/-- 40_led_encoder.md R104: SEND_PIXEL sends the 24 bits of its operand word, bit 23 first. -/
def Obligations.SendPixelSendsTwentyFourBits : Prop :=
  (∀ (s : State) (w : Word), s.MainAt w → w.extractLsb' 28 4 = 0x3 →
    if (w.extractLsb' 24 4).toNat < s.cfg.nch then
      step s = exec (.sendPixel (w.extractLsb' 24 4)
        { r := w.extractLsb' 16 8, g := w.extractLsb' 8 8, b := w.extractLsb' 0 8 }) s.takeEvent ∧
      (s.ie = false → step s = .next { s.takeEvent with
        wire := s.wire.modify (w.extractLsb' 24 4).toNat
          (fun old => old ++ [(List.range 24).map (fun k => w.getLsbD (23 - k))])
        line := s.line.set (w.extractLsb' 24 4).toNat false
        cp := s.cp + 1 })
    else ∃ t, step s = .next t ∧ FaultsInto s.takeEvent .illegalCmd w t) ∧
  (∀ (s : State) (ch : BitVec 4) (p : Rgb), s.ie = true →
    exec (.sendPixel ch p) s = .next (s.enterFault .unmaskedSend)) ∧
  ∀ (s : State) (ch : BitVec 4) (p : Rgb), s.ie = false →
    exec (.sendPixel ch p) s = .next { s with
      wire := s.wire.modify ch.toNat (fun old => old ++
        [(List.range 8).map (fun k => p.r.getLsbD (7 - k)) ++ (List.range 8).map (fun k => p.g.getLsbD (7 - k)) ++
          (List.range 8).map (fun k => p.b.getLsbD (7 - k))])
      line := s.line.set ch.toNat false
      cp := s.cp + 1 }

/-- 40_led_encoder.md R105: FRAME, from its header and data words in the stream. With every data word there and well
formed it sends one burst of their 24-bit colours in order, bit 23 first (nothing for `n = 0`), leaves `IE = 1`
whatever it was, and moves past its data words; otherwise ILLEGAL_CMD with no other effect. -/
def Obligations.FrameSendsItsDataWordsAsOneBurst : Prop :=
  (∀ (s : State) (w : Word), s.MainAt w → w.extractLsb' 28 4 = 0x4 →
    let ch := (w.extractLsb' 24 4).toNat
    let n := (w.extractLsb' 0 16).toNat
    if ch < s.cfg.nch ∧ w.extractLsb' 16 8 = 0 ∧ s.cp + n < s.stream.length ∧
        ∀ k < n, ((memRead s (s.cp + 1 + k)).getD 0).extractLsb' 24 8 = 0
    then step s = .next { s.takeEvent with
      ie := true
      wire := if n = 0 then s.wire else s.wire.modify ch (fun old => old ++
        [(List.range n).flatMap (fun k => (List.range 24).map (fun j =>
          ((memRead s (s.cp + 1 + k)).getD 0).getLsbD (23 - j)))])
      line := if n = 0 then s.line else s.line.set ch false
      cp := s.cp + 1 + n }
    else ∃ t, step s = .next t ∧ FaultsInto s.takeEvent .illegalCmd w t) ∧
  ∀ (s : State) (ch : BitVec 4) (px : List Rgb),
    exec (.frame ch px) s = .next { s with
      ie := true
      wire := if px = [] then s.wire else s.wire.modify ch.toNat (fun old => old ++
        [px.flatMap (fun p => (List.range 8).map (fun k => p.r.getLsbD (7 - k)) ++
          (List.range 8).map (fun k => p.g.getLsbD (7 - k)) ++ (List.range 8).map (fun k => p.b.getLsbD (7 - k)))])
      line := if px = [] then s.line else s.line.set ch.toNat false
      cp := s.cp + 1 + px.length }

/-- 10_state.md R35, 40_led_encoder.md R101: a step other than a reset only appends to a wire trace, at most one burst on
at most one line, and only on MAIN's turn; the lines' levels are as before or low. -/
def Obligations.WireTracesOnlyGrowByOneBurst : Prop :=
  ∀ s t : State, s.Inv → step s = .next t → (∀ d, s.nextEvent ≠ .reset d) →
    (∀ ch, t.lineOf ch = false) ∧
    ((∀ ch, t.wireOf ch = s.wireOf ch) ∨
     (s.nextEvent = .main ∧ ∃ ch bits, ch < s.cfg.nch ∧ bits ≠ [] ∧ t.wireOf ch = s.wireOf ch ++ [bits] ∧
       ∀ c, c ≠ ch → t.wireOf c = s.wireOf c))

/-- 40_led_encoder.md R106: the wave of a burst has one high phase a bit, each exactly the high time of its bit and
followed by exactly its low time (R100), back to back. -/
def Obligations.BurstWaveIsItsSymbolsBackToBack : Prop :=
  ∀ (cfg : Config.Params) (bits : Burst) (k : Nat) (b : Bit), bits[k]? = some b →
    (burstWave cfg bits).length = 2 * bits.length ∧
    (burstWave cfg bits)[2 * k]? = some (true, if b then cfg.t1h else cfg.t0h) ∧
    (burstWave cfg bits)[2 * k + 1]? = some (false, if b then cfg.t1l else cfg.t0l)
* * * * * * * * *
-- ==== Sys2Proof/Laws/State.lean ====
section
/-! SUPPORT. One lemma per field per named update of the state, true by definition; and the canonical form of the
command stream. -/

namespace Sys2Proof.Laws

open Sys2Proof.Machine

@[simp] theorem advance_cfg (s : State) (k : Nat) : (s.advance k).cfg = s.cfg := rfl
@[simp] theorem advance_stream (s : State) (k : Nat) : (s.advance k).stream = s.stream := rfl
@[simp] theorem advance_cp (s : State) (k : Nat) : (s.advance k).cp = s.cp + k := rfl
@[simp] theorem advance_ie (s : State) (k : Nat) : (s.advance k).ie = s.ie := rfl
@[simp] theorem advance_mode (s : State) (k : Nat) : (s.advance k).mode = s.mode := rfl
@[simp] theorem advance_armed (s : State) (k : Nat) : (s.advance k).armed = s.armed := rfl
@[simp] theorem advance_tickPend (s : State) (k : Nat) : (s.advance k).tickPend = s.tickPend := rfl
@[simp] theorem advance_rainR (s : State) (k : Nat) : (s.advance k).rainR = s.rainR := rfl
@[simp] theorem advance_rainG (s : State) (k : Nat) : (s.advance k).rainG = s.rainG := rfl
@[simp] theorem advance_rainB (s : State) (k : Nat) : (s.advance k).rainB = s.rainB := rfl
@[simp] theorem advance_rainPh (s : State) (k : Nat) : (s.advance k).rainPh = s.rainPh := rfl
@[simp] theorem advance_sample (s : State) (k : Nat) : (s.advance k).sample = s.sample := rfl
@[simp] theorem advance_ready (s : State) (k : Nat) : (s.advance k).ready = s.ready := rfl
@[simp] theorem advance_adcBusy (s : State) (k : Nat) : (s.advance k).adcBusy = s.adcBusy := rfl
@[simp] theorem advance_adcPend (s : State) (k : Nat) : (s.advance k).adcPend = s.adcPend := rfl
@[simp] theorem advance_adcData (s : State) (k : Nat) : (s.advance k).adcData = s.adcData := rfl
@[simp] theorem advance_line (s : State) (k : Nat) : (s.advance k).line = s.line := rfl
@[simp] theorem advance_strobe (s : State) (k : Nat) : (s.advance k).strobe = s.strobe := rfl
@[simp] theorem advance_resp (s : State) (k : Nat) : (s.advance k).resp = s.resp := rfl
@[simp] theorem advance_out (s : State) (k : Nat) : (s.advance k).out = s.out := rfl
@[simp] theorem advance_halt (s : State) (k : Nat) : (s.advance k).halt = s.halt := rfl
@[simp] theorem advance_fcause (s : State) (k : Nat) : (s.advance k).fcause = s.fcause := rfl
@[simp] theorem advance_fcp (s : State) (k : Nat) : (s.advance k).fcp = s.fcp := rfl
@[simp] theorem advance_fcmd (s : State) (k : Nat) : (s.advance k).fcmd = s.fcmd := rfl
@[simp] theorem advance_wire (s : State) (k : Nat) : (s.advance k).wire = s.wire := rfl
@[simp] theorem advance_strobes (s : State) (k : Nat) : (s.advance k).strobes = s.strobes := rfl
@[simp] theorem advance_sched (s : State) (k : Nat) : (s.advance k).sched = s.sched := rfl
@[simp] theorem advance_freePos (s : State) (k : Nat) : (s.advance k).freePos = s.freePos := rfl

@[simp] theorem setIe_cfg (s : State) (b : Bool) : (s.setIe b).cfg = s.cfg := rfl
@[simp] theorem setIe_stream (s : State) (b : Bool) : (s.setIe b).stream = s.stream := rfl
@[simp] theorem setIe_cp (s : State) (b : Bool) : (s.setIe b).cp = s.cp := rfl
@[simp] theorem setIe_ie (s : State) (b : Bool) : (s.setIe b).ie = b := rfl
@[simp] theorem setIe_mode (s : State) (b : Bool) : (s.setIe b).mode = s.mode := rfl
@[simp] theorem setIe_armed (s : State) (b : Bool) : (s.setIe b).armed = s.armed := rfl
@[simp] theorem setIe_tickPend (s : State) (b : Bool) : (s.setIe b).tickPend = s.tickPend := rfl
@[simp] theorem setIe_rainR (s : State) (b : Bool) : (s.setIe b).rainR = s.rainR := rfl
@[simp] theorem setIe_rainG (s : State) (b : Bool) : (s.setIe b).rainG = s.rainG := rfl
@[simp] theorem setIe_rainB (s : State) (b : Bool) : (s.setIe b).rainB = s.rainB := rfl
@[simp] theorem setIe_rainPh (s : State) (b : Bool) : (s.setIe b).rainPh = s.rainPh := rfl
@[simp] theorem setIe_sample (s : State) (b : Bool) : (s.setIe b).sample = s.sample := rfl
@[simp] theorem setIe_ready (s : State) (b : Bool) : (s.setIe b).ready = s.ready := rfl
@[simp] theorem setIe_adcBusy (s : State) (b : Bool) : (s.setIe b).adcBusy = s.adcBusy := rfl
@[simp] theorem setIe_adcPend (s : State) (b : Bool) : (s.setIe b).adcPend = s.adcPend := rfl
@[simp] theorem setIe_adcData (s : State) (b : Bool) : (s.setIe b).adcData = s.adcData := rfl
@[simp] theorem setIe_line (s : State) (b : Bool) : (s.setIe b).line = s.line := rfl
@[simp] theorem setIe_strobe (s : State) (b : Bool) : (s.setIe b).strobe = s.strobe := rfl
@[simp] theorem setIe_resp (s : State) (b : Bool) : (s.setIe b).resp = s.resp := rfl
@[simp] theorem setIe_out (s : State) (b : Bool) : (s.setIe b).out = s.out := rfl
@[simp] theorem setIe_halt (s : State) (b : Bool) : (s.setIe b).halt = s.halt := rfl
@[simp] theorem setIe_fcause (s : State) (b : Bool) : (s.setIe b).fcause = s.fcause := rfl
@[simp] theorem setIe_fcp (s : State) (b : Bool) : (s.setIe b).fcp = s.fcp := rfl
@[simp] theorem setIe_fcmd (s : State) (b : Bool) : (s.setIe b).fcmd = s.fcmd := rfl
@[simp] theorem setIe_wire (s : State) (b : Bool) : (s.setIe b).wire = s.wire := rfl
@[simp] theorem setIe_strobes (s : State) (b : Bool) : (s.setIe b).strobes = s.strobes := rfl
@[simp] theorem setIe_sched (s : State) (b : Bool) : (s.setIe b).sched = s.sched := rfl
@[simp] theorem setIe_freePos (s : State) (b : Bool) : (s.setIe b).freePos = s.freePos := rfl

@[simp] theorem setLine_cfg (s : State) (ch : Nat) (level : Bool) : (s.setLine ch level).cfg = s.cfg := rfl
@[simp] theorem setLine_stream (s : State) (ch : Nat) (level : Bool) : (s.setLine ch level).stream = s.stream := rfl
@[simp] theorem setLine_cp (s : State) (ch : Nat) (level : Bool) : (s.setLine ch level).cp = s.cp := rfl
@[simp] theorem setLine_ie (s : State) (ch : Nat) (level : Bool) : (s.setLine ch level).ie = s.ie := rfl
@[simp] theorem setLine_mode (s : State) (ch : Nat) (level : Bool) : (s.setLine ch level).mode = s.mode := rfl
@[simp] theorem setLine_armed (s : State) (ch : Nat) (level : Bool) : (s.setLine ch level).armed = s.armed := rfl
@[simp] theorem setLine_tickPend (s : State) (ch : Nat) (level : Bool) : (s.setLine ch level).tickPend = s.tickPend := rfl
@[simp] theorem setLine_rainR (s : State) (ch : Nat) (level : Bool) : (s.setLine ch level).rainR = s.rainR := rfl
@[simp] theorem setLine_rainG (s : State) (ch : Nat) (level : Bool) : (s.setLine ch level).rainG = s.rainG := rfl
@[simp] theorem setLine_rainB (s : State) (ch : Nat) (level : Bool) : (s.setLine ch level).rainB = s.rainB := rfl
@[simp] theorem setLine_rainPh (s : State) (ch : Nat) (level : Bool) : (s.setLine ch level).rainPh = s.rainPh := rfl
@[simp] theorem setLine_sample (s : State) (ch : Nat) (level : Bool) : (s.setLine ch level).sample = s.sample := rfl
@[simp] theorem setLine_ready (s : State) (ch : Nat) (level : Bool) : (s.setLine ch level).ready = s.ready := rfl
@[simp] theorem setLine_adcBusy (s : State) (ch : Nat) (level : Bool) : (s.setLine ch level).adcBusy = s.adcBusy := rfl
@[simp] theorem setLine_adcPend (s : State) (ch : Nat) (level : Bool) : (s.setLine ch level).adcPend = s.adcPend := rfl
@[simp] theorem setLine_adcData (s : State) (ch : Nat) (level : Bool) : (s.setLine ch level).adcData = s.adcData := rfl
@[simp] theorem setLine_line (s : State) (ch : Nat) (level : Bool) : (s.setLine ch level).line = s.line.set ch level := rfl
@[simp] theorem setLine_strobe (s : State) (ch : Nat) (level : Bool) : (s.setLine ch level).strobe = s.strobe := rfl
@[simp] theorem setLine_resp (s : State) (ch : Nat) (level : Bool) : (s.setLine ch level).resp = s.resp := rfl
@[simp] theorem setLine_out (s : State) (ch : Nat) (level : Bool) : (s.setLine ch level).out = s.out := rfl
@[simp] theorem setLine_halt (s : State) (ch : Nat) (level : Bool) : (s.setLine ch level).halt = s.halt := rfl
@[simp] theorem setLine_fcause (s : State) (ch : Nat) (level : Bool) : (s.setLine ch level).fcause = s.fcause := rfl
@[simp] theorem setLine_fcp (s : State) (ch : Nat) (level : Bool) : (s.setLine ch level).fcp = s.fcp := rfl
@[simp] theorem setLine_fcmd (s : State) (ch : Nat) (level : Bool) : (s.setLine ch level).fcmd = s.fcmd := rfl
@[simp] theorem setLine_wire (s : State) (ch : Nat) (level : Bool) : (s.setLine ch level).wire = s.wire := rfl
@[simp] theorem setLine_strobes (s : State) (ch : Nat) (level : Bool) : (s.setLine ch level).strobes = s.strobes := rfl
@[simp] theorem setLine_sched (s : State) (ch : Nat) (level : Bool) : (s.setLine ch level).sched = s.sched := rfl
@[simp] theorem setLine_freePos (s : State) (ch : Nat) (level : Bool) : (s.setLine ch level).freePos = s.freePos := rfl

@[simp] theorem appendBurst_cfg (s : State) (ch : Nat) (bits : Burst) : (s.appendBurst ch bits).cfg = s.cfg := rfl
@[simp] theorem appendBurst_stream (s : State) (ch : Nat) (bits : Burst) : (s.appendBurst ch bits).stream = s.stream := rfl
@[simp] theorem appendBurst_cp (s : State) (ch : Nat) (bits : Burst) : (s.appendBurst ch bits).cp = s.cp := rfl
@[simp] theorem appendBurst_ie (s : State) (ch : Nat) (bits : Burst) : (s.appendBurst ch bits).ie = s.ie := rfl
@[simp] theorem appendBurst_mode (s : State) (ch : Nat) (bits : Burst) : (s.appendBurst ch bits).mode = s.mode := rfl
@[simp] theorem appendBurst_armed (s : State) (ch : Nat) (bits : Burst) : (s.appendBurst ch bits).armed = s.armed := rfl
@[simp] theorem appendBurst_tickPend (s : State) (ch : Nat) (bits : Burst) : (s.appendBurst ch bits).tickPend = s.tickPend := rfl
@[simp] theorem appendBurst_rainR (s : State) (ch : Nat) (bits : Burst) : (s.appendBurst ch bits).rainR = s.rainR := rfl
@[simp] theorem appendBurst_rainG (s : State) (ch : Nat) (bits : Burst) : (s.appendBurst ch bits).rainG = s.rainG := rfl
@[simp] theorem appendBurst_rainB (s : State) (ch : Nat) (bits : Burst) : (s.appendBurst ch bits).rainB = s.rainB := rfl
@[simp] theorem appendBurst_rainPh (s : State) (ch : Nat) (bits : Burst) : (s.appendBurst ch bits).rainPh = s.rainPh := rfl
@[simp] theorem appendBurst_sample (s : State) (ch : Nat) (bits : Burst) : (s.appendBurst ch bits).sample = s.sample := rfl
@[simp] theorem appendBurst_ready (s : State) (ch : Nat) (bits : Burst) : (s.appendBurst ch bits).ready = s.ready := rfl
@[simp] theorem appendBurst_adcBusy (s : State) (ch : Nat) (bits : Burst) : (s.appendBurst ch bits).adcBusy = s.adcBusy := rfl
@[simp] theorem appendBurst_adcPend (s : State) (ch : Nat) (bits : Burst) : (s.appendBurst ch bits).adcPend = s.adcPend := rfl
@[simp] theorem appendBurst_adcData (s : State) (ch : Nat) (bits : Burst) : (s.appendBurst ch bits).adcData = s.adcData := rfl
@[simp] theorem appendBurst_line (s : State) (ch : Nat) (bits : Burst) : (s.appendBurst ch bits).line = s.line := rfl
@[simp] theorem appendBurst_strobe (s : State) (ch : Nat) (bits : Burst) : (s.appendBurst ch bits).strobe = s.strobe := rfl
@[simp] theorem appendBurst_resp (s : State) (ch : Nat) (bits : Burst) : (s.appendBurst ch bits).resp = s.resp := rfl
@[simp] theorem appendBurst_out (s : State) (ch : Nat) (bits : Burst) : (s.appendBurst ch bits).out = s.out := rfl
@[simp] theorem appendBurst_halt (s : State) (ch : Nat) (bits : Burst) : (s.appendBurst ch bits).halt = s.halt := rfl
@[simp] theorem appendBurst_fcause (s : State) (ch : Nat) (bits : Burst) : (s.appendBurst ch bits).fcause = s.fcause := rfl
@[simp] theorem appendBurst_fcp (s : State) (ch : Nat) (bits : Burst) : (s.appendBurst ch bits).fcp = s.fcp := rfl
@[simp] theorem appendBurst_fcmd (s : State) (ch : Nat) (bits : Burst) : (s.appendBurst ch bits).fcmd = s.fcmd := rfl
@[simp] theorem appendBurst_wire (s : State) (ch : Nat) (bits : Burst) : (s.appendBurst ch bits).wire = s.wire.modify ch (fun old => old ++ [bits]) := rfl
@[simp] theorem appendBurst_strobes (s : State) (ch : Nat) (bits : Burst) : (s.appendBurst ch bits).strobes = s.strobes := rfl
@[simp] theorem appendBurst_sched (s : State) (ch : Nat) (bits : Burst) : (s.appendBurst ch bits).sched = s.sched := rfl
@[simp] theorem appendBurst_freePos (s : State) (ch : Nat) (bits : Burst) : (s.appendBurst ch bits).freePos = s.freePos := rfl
* * * * * * * * *
Directions. Copy exactly the stretch of data above from the line with "b).ie = b := rfl" through the line with "b).rainR = s.rainR := rfl", and omit all other lines.

Answer to this problem.
@[simp] theorem setIe_ie (s : State) (b : Bool) : (s.setIe b).ie = b := rfl
@[simp] theorem setIe_mode (s : State) (b : Bool) : (s.setIe b).mode = s.mode := rfl
@[simp] theorem setIe_armed (s : State) (b : Bool) : (s.setIe b).armed = s.armed := rfl
@[simp] theorem setIe_tickPend (s : State) (b : Bool) : (s.setIe b).tickPend = s.tickPend := rfl
@[simp] theorem setIe_rainR (s : State) (b : Bool) : (s.setIe b).rainR = s.rainR := rfl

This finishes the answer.